Sawmill Creek LLC, a Wyoming entity, purchased four acres of unimproved land on Rockville Road in Marion County. The closing statement, general warranty deed and the title insurance policy named the purchaser as “Saw Creek Investments LLC.” Bill Simpson, the manager of Sawmill Creek, didn’t notice the error. When Simpson moved his office from a Dandy Trail address to a location in Brownsburg, he stopped receiving tax bills on the property and became delinquent. The auditor tried sending notices of the sale to the Dandy Trail address through first class mail, but they came back as undeliverable and unable to forward. The auditor even sent notices to the previous owner, which also came back undeliverable. A title search didn’t reveal the new address of Sawmill Creek because the title company was using the incorrect name.

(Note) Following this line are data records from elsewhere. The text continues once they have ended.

-- ==== Sys2Proof/Certificates/Slice0/Obligations.lean ====
section
/-! DEFINITION. The statements for the provers. The first ones are about the machine as a whole and about its parts. The later ones say
for every command where it completes: under hypotheses on the state and the operands alone, exec answers the next state that is written
out. Each right side is a state before `settle`: what then follows of itself (log entry 3) is nothing where that state is calm
(Obligations.CalmSettles). Every field that the right side does not name is as it was: that is the frame. -/

open Sys2Proof Sys2Proof.Machine

/-- A step runs the command at the front of the queue, and that command sees the rest of the queue as it is. -/
def Obligations.StepRunsFront : Prop :=
  ∀ (s : State) (c : Instr) (rest : List Instr), s.pending = c :: rest → step s = exec c { s with pending := rest }

/-- With an empty queue the clock ticks, each channel issues one queued write, and Horizon takes up the next Kamcon command that it
holds. This is the model's choice (log entry 1): the table has no row for a tick. -/
def Obligations.IdleStep : Prop :=
  ∀ s : State, s.pending = [] → step s = (s.tick.issueWrites).runHeld

/-- Every command, in every sound state, completes: it answers a next state, which is sound, has the same queue, and has every message
that was sent before. No command ends in a fault or a refusal. -/
def Obligations.EveryCommandCompletes : Prop :=
  ∀ (i : Instr) (s : State), s.Sound → ∃ t, exec i s = .next t ∧ t.pending = s.pending ∧ s.out <:+ t.out ∧ t.Sound

/-- Every step of a sound state, with a command or without one, answers a sound state: the register file and memory stay in canonical
form, and no FIFO, tracker file, record store or key store exceeds the size that the spec gives it (R100, R292, R545, R569, R604). -/
def Obligations.EveryStepKeepsSound : Prop := ∀ s : State, s.Sound → safeStep s

/-- The state after reset is sound. -/
def Obligations.ResetIsSound : Prop := State.reset.Sound

/-- In a calm state nothing follows of itself: a command whose own effect leaves a calm state has no other effect. -/
def Obligations.CalmSettles : Prop := ∀ s : State, s.calm = true → s.settle = s

/-- After reset the queue, the messages and memory are empty, and every register field reads the value that its reset column gives
(R5, R513). -/
def Obligations.ResetState : Prop :=
  State.reset.pending = [] ∧ State.reset.out = [] ∧ State.reset.dram.mem = [] ∧ State.reset.time = 0 ∧ State.reset.stamp = 0 ∧
    ∀ (f : Fld) (i : Nat), State.reset.rdAt f i = f.resetAt i

/-- The 128-bit word of a map entry spells that entry, for every value of every field (R68, R69): no bit of the layout is lost, and
its check byte is accepted. -/
def Obligations.MapEntryRoundTrip : Prop :=
  ∀ e : MapEntry, e.fits = true → MapEntry.decode e.encode = some e ∧ e.encode < 2 ^ 128

/-- What the compress pipe forms of a block of 1,024 bytes decodes to that block, in its own count of granules and padded into any larger
place (R157–R164, R176), whatever tokens the pipe chooses. -/
def Obligations.BlockRoundTrip : Prop :=
  ∀ block : List Byte, block.length = 1024 →
    decodeStored (formBlock block).count (formBlock block).bytes = .ok block ∧
    ∀ c, (formBlock block).count ≤ c → c ≤ 16 → decodeStored c (padBlock (formBlock block) block c) = .ok block

/-- Two lines of a channel never have the same media address, in any geometry and any address order (R226, R227): the hash of order 3
included. -/
def Obligations.MediaAddressesDiffer : Prop :=
  ∀ (g : Geometry) (l1 l2 : Nat), l1 < 2 ^ g.bits.length → l2 < 2 ^ g.bits.length → g.decode l1 = g.decode l2 → l1 = l2

/-- A write to a register leaves each locked RWL field of it as it was, and gives no error indication: no message is sent and no fault
is raised (R9). -/
def Obligations.LockedFieldsKeep : Prop :=
  ∀ (s : State) (r : Register) (i lo n v : Nat) (f : Fld), r ∈ registerMap → f ∈ r.fields → f.acc = .rwl → s.locked f.lock i = true →
    (s.storeBits r i lo n v).rdAt f i = s.rdAt f i ∧ (s.storeBits r i lo n v).out = s.out ∧
      (s.storeBits r i lo n v).flt = s.flt

/-- A write of a whole register leaves its read-only fields as they were, and clears in its RW1C fields the bits that are written 1
and no other (R6). -/
def Obligations.ReadOnlyFieldsKeep : Prop :=
  (∀ (s : State) (r : Register) (i lo n v : Nat) (f : Fld), r ∈ registerMap → f ∈ r.fields → f.acc = .ro ∨ f.acc = .ros →
    (s.storeBits r i lo n v).rdAt f i = s.rdAt f i) ∧
  (∀ (s : State) (r : Register) (i v : Nat) (f : Fld), r ∈ registerMap → f ∈ r.fields → f.acc = .rw1c → s.rdAt f i < 2 ^ f.width →
    ∀ k, ((s.storeBits r i 0 r.bits v).rdAt f i).testBit k =
      ((s.rdAt f i).testBit k && !(decide (k < f.width) && v.testBit (f.lo + k))))
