theorem State.cutOff_kept {q : List Instr} {o : List Output} {s t silent cause} (h : State.Kept q o s) : State.Kept q o (State.cutOff s t silent cause) := by
  unfold State.cutOff
  extract_lets before excl s1 s2 t' p s3
  clear_value excl
  have h1 : State.Kept q o s1 := by
    refine State.Kept.foldl (fun u n hu => ?_) h
    beta_reduce
    extract_lets mine a b c p d
    clear_value mine
    have ha : State.Kept q o a := State.dropHolder_kept hu
    clear_value a
    have hb : State.Kept q o b := by
      dsimp only [b]
      split
      · exact State.poisonLost_kept ha
      · exact ha
    clear_value b
    have hc : State.Kept q o c := by
      dsimp only [c]
      split
      · exact hb
      · exact State.fenceLink_kept hb
    clear_value c
    exact State.logSilent_kept (State.Kept.same rfl rfl rfl rfl rfl rfl rfl rfl rfl hc)
  clear_value s1
  have h2 : State.Kept q o s2 := State.raise_kept h1
  clear_value s2
  have h3 : State.Kept q o s3 := State.Kept.same rfl rfl rfl rfl rfl rfl rfl rfl rfl h2
  clear_value s3
  by_cases hc : t'.waits.isEmpty = true
  · rw [if_pos hc]
    exact State.endBi_kept h3
  · rw [if_neg hc]
    exact h3

theorem State.cutLink_kept {q : List Instr} {o : List Output} {s x1 x2} (h : State.Kept q o s) : State.Kept q o (State.cutLink s x1 x2) := by
  unfold State.cutLink
  repeat' first
    | (with_reducible first
      | assumption
      | intro _
      | dsimp only
      | refine State.cutOff_kept ?_
      | refine State.Kept.foldl (fun _ _ _ => ?_) ?_
      | refine State.Kept.foldlP (fun _ _ _ => ?_) ?_
      | dsimp only
      | fail_if_no_progress (refine State.Kept.same rfl rfl rfl rfl rfl rfl rfl rfl rfl ?_))

theorem State.sweepClaim_kept {q : List Instr} {o : List Output} {s x1 x2 x3} (h : State.Kept q o s) : State.Kept q o (State.sweepClaim s x1 x2 x3) := by
  unfold State.sweepClaim
  repeat' first
    | (with_reducible first
      | assumption
      | intro _
      | (extract_lets +onlyGivenNames σ; first | (have : Nat := σ; clear this) | (have : Bool := σ; clear this) | (have : Option Nat := σ; clear this); clear_value σ)
      | (extract_lets +onlyGivenNames σ; refine (?_ : State.Kept q o σ.2 → _) ?_; (on_goal 1 => (intro hσ; clear_value σ)); (on_goal 2 => (dsimp only [σ]; try clear σ)))
      | (extract_lets +onlyGivenNames σ; first | (have : Dram := σ; clear this) | (have : Cirrus := σ; clear this) | (have : Protection := σ; clear this) | (have : Sampler := σ; clear this) | (have : Faults := σ; clear this))
      | (extract_lets +onlyGivenNames σ; try clear_value σ)
      | dsimp only
      | split
      | refine State.snoopLinks_kept ?_
      | refine State.openBi_kept ?_
      | refine State.Kept.foldl (fun _ _ _ => ?_) ?_
      | refine State.Kept.snd ‹_› ?_
      | refine State.Kept.foldlP (fun _ _ _ => ?_) ?_
      | dsimp only
      | fail_if_no_progress (refine State.Kept.same rfl rfl rfl rfl rfl rfl rfl rfl rfl ?_))

theorem State.revoking_kept {q : List Instr} {o : List Output} {s} (h : State.Kept q o s) : State.Kept q o (State.revoking s) := by
  unfold State.revoking
  repeat' first
    | (with_reducible first
      | assumption
      | refine State.put_kept ?_
      | fail_if_no_progress (refine State.Kept.same rfl rfl rfl rfl rfl rfl rfl rfl rfl ?_))

theorem State.halProtocol_kept {q : List Instr} {o : List Output} {s} (h : State.Kept q o s) : State.Kept q o (State.halProtocol s) := by
  unfold State.halProtocol
  repeat' first
    | (with_reducible first
      | assumption
      | refine State.raise_kept ?_
      | refine State.inc_kept ?_
      | fail_if_no_progress (refine State.Kept.same rfl rfl rfl rfl rfl rfl rfl rfl rfl ?_))

theorem State.dirError_kept {q : List Instr} {o : List Output} {s x1 x2} (h : State.Kept q o s) : State.Kept q o (State.dirError s x1 x2) := by
  unfold State.dirError
  repeat' first
    | (with_reducible first
      | assumption
      | (extract_lets +onlyGivenNames σ; refine (?_ : State.Kept q o σ → _) ?_; (on_goal 1 => (intro hσ; clear_value σ)); (on_goal 2 => (dsimp only [σ]; try clear σ)))
      | (extract_lets +onlyGivenNames σ; first | (have : Nat := σ; clear this) | (have : Bool := σ; clear this) | (have : Option Nat := σ; clear this); clear_value σ)
      | (extract_lets +onlyGivenNames σ; refine (?_ : State.Kept q o σ.2 → _) ?_; (on_goal 1 => (intro hσ; clear_value σ)); (on_goal 2 => (dsimp only [σ]; try clear σ)))
      | (extract_lets +onlyGivenNames σ; first | (have : Dram := σ; clear this) | (have : Cirrus := σ; clear this) | (have : Protection := σ; clear this) | (have : Sampler := σ; clear this) | (have : Faults := σ; clear this))
      | (extract_lets +onlyGivenNames σ; try clear_value σ)
      | split
      | refine State.inc_kept ?_
      | refine State.raise_kept ?_
      | fail_if_no_progress (refine State.Kept.same rfl rfl rfl rfl rfl rfl rfl rfl rfl ?_))

theorem State.granted_kept {q : List Instr} {o : List Output} {s x1} (h : State.Kept q o s) : State.Kept q o (State.granted s x1) := by
  unfold State.granted
  repeat' first
    | (with_reducible first
      | assumption
      | intro _
      | (extract_lets +onlyGivenNames σ; refine (?_ : State.Kept q o σ → _) ?_; (on_goal 1 => (intro hσ; clear_value σ)); (on_goal 2 => (dsimp only [σ]; try clear σ)))
      | (extract_lets +onlyGivenNames σ; first | (have : Nat := σ; clear this) | (have : Bool := σ; clear this) | (have : Option Nat := σ; clear this); clear_value σ)
      | (extract_lets +onlyGivenNames σ; refine (?_ : State.Kept q o σ.2 → _) ?_; (on_goal 1 => (intro hσ; clear_value σ)); (on_goal 2 => (dsimp only [σ]; try clear σ)))
      | (extract_lets +onlyGivenNames σ; first | (have : Dram := σ; clear this) | (have : Cirrus := σ; clear this) | (have : Protection := σ; clear this) | (have : Sampler := σ; clear this) | (have : Faults := σ; clear this))
      | (extract_lets +onlyGivenNames σ; try clear_value σ)
      | dsimp only
      | split
      | refine State.setDir_kept ?_
      | refine State.send_kept ?_
      | refine State.Kept.foldl (fun _ _ _ => ?_) ?_
      | refine State.Kept.foldlP (fun _ _ _ => ?_) ?_
      | dsimp only
      | fail_if_no_progress (refine State.Kept.same rfl rfl rfl rfl rfl rfl rfl rfl rfl ?_))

The property was sold at tax sale to McCord Investments. It wasn’t until an acquaintance of Simpson saw “for sale” signs posted on the property did Simpson learn of the tax sale. He filed a motion to set aside, which the trial court granted.

The Indiana Court of Appeals affirmed, but a majority of justices reversed, finding the auditor’s office did what it could to attempt to notify Simpson and Sawmill Creek of the sale. The majority cited Mullane v. Cent. Hanover Bank & Trust, 339 U.S. 306, 313, 70 S. Ct. 652, 656–57, 94 L. Ed. 865, 873 (1950), Jones v. Flowers, 547 U.S. 220, 126 S. Ct. 1708, 164 L. Ed.2d 415 (2006), and Dusenberry v. United States, 534 U.S. 161, 122 S. Ct. 694m 151 L.Ed.2d 597 (2002).

In Marion County Auditor, and McCord Investments, LLC v. Sawmill Creek, LLC a/k/a Saw Creek Investments, LLC, No. 49S02-1106-CV-364, the majority also rejected Sawmill’s argument that notice must be posted on the property when the owner of record can’t be located through any reasonable means.

Justice Robert Rucker dissented, writing he agreed with the decision by the Court of Appeals.